An algorithm for solving average reward Markov and semi-Markov decision problems is presented in this paper. The algorithm is asynchronous and model free, and is capable of cooperating with a nearest neighbor approach to manage large state spaces. In addition, a convergence analysis is carried out by means of an ordinary differential equation method.
Classical policy iteration is presented for solving the problem, as long as it doesn’t require any uniformization. This is quite relevant as well, since the transition probabilities are not always available. In reinforcement learning, optimal policy is determined via a reinforcement mechanism. In such a setting, the decision maker can be viewed as an agent that selects actions in each state, visited either on a real-time basis or via a simulator. The feedback obtained from every action selected is used to update the knowledge base of the agent.

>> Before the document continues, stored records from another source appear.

@[simp] theorem immediateEnd_frame (g : Group) (why : Reason) (s : State) :
    (immediateEnd g why s).pending = s.pending ∧ (immediateEnd g why s).supply = s.supply ∧ (immediateEnd g why s).fitment = s.fitment ∧
    (immediateEnd g why s).link = s.link ∧ (immediateEnd g why s).vehicle = s.vehicle ∧ (immediateEnd g why s).trackers = s.trackers ∧
    (immediateEnd g why s).operator = s.operator := by
  unfold immediateEnd; dsimp only; (repeat' split) <;> simp

@[simp] theorem applyInhibit_frame (o : Order) (s : State) :
    (applyInhibit o s).pending = s.pending ∧ (applyInhibit o s).supply = s.supply ∧ (applyInhibit o s).fitment = s.fitment ∧
    (applyInhibit o s).vehicle = s.vehicle ∧ (applyInhibit o s).operator = s.operator := by
  unfold applyInhibit; (repeat' split) <;> simp

@[simp] theorem meetInhibit_frame (old : Inhibits) (g : Group) (s : State) :
    (meetInhibit old g s).pending = s.pending ∧ (meetInhibit old g s).supply = s.supply ∧ (meetInhibit old g s).fitment = s.fitment ∧
    (meetInhibit old g s).vehicle = s.vehicle ∧ (meetInhibit old g s).operator = s.operator := by
  unfold meetInhibit; dsimp only; (repeat' split) <;> simp

@[simp] theorem reportFlags_frame (old : Inhibits) (s : State) :
    (reportFlags old s).pending = s.pending ∧ (reportFlags old s).supply = s.supply ∧ (reportFlags old s).fitment = s.fitment ∧
    (reportFlags old s).vehicle = s.vehicle ∧ (reportFlags old s).operator = s.operator := by
  unfold reportFlags; split <;> simp [Group.all]

@[simp] theorem raiseFault_frame (code : FaultCode) (x : Subject) (s : State) :
    (raiseFault code x s).pending = s.pending ∧ (raiseFault code x s).supply = s.supply ∧ (raiseFault code x s).fitment = s.fitment ∧
    (raiseFault code x s).vehicle = s.vehicle ∧ (raiseFault code x s).operator = s.operator := by
  simp [raiseFault]

@[simp] theorem raiseFaultOnce_frame (code : FaultCode) (x : Subject) (s : State) :
    (raiseFaultOnce code x s).pending = s.pending ∧ (raiseFaultOnce code x s).supply = s.supply ∧ (raiseFaultOnce code x s).fitment = s.fitment ∧
    (raiseFaultOnce code x s).vehicle = s.vehicle ∧ (raiseFaultOnce code x s).operator = s.operator := by
  simp [raiseFaultOnce]

@[simp] theorem abortOrders_frame (p : Order → Bool) (why : Reason) (s : State) :
    (abortOrders p why s).pending = s.pending ∧ (abortOrders p why s).supply = s.supply ∧ (abortOrders p why s).fitment = s.fitment ∧
    (abortOrders p why s).vehicle = s.vehicle ∧ (abortOrders p why s).trackers = s.trackers ∧ (abortOrders p why s).drive = s.drive ∧
    (abortOrders p why s).operator = s.operator ∧ (abortOrders p why s).free = s.free := by
  unfold abortOrders
  generalize List.filter _ _ = l
  induction l generalizing s with
  | nil => simp
  | cons o l ih => simpa using ih (markEnded o.number .aborted (some why) (withdraw o.number s))

@[simp] theorem unreference_frame (a : Axis) (s : State) :
    (unreference a s).pending = s.pending ∧ (unreference a s).supply = s.supply ∧ (unreference a s).fitment = s.fitment ∧
    (unreference a s).link = s.link ∧ (unreference a s).seq = s.seq ∧ (unreference a s).vehicle = s.vehicle ∧
    (unreference a s).flow = s.flow ∧ (unreference a s).runs = s.runs ∧ (unreference a s).drive = s.drive ∧
    (unreference a s).operator = s.operator ∧ (unreference a s).beacon = s.beacon ∧ (unreference a s).faults = s.faults ∧
    (unreference a s).free = s.free := by
  simp [unreference]

@[simp] theorem limitPass_frame (a : Axis) (s : State) :
    (limitPass a s).pending = s.pending ∧ (limitPass a s).supply = s.supply ∧ (limitPass a s).fitment = s.fitment ∧
    (limitPass a s).link = s.link ∧ (limitPass a s).vehicle = s.vehicle ∧ (limitPass a s).trackers = s.trackers ∧
    (limitPass a s).operator = s.operator := by
  unfold limitPass; (repeat' split) <;> simp

@[simp] theorem judgeDrift_frame (r : AxisRec) (a : Axis) (s : State) :
    (judgeDrift r a s).pending = s.pending ∧ (judgeDrift r a s).supply = s.supply ∧ (judgeDrift r a s).fitment = s.fitment ∧
    (judgeDrift r a s).vehicle = s.vehicle ∧ (judgeDrift r a s).operator = s.operator := by
  unfold judgeDrift; dsimp only; (repeat' split) <;> simp

@[simp] theorem countPulse_frame (r : AxisRec) (a : Axis) (fw : Bool) (s : State) :
    (countPulse r a fw s).pending = s.pending ∧ (countPulse r a fw s).supply = s.supply ∧ (countPulse r a fw s).fitment = s.fitment ∧
    (countPulse r a fw s).vehicle = s.vehicle ∧ (countPulse r a fw s).operator = s.operator := by
  unfold countPulse; dsimp only; (repeat' split) <;> simp

@[simp] theorem windowEnd_frame (r : AxisRec) (a : Axis) (s : State) :
    (windowEnd r a s).pending = s.pending ∧ (windowEnd r a s).supply = s.supply ∧ (windowEnd r a s).fitment = s.fitment ∧
    (windowEnd r a s).link = s.link ∧ (windowEnd r a s).seq = s.seq ∧ (windowEnd r a s).vehicle = s.vehicle ∧
    (windowEnd r a s).flow = s.flow ∧ (windowEnd r a s).runs = s.runs ∧ (windowEnd r a s).drive = s.drive ∧
    (windowEnd r a s).operator = s.operator ∧ (windowEnd r a s).faults = s.faults ∧ (windowEnd r a s).free = s.free := by
  simp [windowEnd]

@[simp] theorem snap_frame (a : Axis) (s : State) :
    (snap a s).pending = s.pending ∧ (snap a s).supply = s.supply ∧ (snap a s).fitment = s.fitment ∧
    (snap a s).vehicle = s.vehicle ∧ (snap a s).operator = s.operator := by
  unfold snap; dsimp only; (repeat' split) <;> simp

@[simp] theorem snapIfActive_frame (a : Axis) (s : State) :
    (snapIfActive a s).pending = s.pending ∧ (snapIfActive a s).supply = s.supply ∧ (snapIfActive a s).fitment = s.fitment ∧
    (snapIfActive a s).vehicle = s.vehicle ∧ (snapIfActive a s).operator = s.operator := by
  unfold snapIfActive; (repeat' split) <;> simp

@[simp] theorem takeHome_frame (a : Axis) (s : State) :
    (takeHome a s).pending = s.pending ∧ (takeHome a s).supply = s.supply ∧ (takeHome a s).fitment = s.fitment ∧
    (takeHome a s).vehicle = s.vehicle ∧ (takeHome a s).operator = s.operator := by
  unfold takeHome; dsimp only; (repeat' split) <;> simp

@[simp] theorem bindingGained_frame (n : Nat) (s : State) :
    (bindingGained n s).pending = s.pending ∧ (bindingGained n s).supply = s.supply ∧ (bindingGained n s).fitment = s.fitment ∧
    (bindingGained n s).vehicle = s.vehicle ∧ (bindingGained n s).trackers = s.trackers ∧ (bindingGained n s).operator = s.operator ∧
    (bindingGained n s).free = s.free := by
  unfold bindingGained; (repeat' split) <;> simp

@[simp] theorem bindingLost_frame (n : Nat) (s : State) :
    (bindingLost n s).pending = s.pending ∧ (bindingLost n s).supply = s.supply ∧ (bindingLost n s).fitment = s.fitment ∧
    (bindingLost n s).link = s.link ∧ (bindingLost n s).vehicle = s.vehicle ∧ (bindingLost n s).trackers = s.trackers ∧
    (bindingLost n s).drive = s.drive ∧ (bindingLost n s).operator = s.operator ∧ (bindingLost n s).faults = s.faults ∧
    (bindingLost n s).free = s.free := by
  unfold bindingLost; (repeat' split) <;> simp

@[simp] theorem edgeTaken_frame (n : Nat) (s : State) :
    (edgeTaken n s).pending = s.pending ∧ (edgeTaken n s).supply = s.supply ∧ (edgeTaken n s).fitment = s.fitment ∧
    (edgeTaken n s).vehicle = s.vehicle ∧ (edgeTaken n s).trackers = s.trackers ∧ (edgeTaken n s).operator = s.operator ∧
    (edgeTaken n s).free = s.free := by
  unfold edgeTaken; (repeat' split) <;> simp

/-- The end of an event touches the link and the Order Table alone. -/
@[simp] theorem finish_frame (b a : State) :
    (finish b a).pending = a.pending ∧ (finish b a).supply = a.supply ∧ (finish b a).fitment = a.fitment ∧
    (finish b a).vehicle = a.vehicle ∧ (finish b a).flow = a.flow ∧ (finish b a).trackers = a.trackers ∧
    (finish b a).runs = a.runs ∧ (finish b a).drive = a.drive ∧ (finish b a).operator = a.operator ∧
    (finish b a).beacon = a.beacon ∧ (finish b a).faults = a.faults ∧ (finish b a).free = a.free :=
  State.quiet_blocks (quiet_finish b a)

The algorithm provided is quite close to the classical policy iteration: begin by selecting a policy arbitrarily, and estimate (using simulation) the average reward associated with it. Then, perform policy evaluation. It goes on to perform policy improvement, where it selects the new policy based on Q-factors. Before beginning a phase, it must first obtain the average reward associated with the new policy (which can be done using simulation). The old vector of Q-factors will now be called P-factors, (P for policy), since these P-factors will contain information about the policy that will be evaluated in the next phase (policy improvement). Fresh Q-factors will be approximated in the next phase.
A case study related to an airline’s seat selling policy (and overbooking) is presented as an application. The seat allocation problem has its roots in the airlines’ practice of selling seats within the same cabin of a flight at different prices. There are differences in customers, and airlines use these differences to sell tickets at different prices. A passenger who wants a lesser number of stopovers, or a passenger who arrives late in the booking process, is made to pay a higher fare. This strategy for classifying passengers leads to different fare classes based on their needs and circumstances. Good results are shown for this algorithm as compared to the heuristic algorithm used in the industry.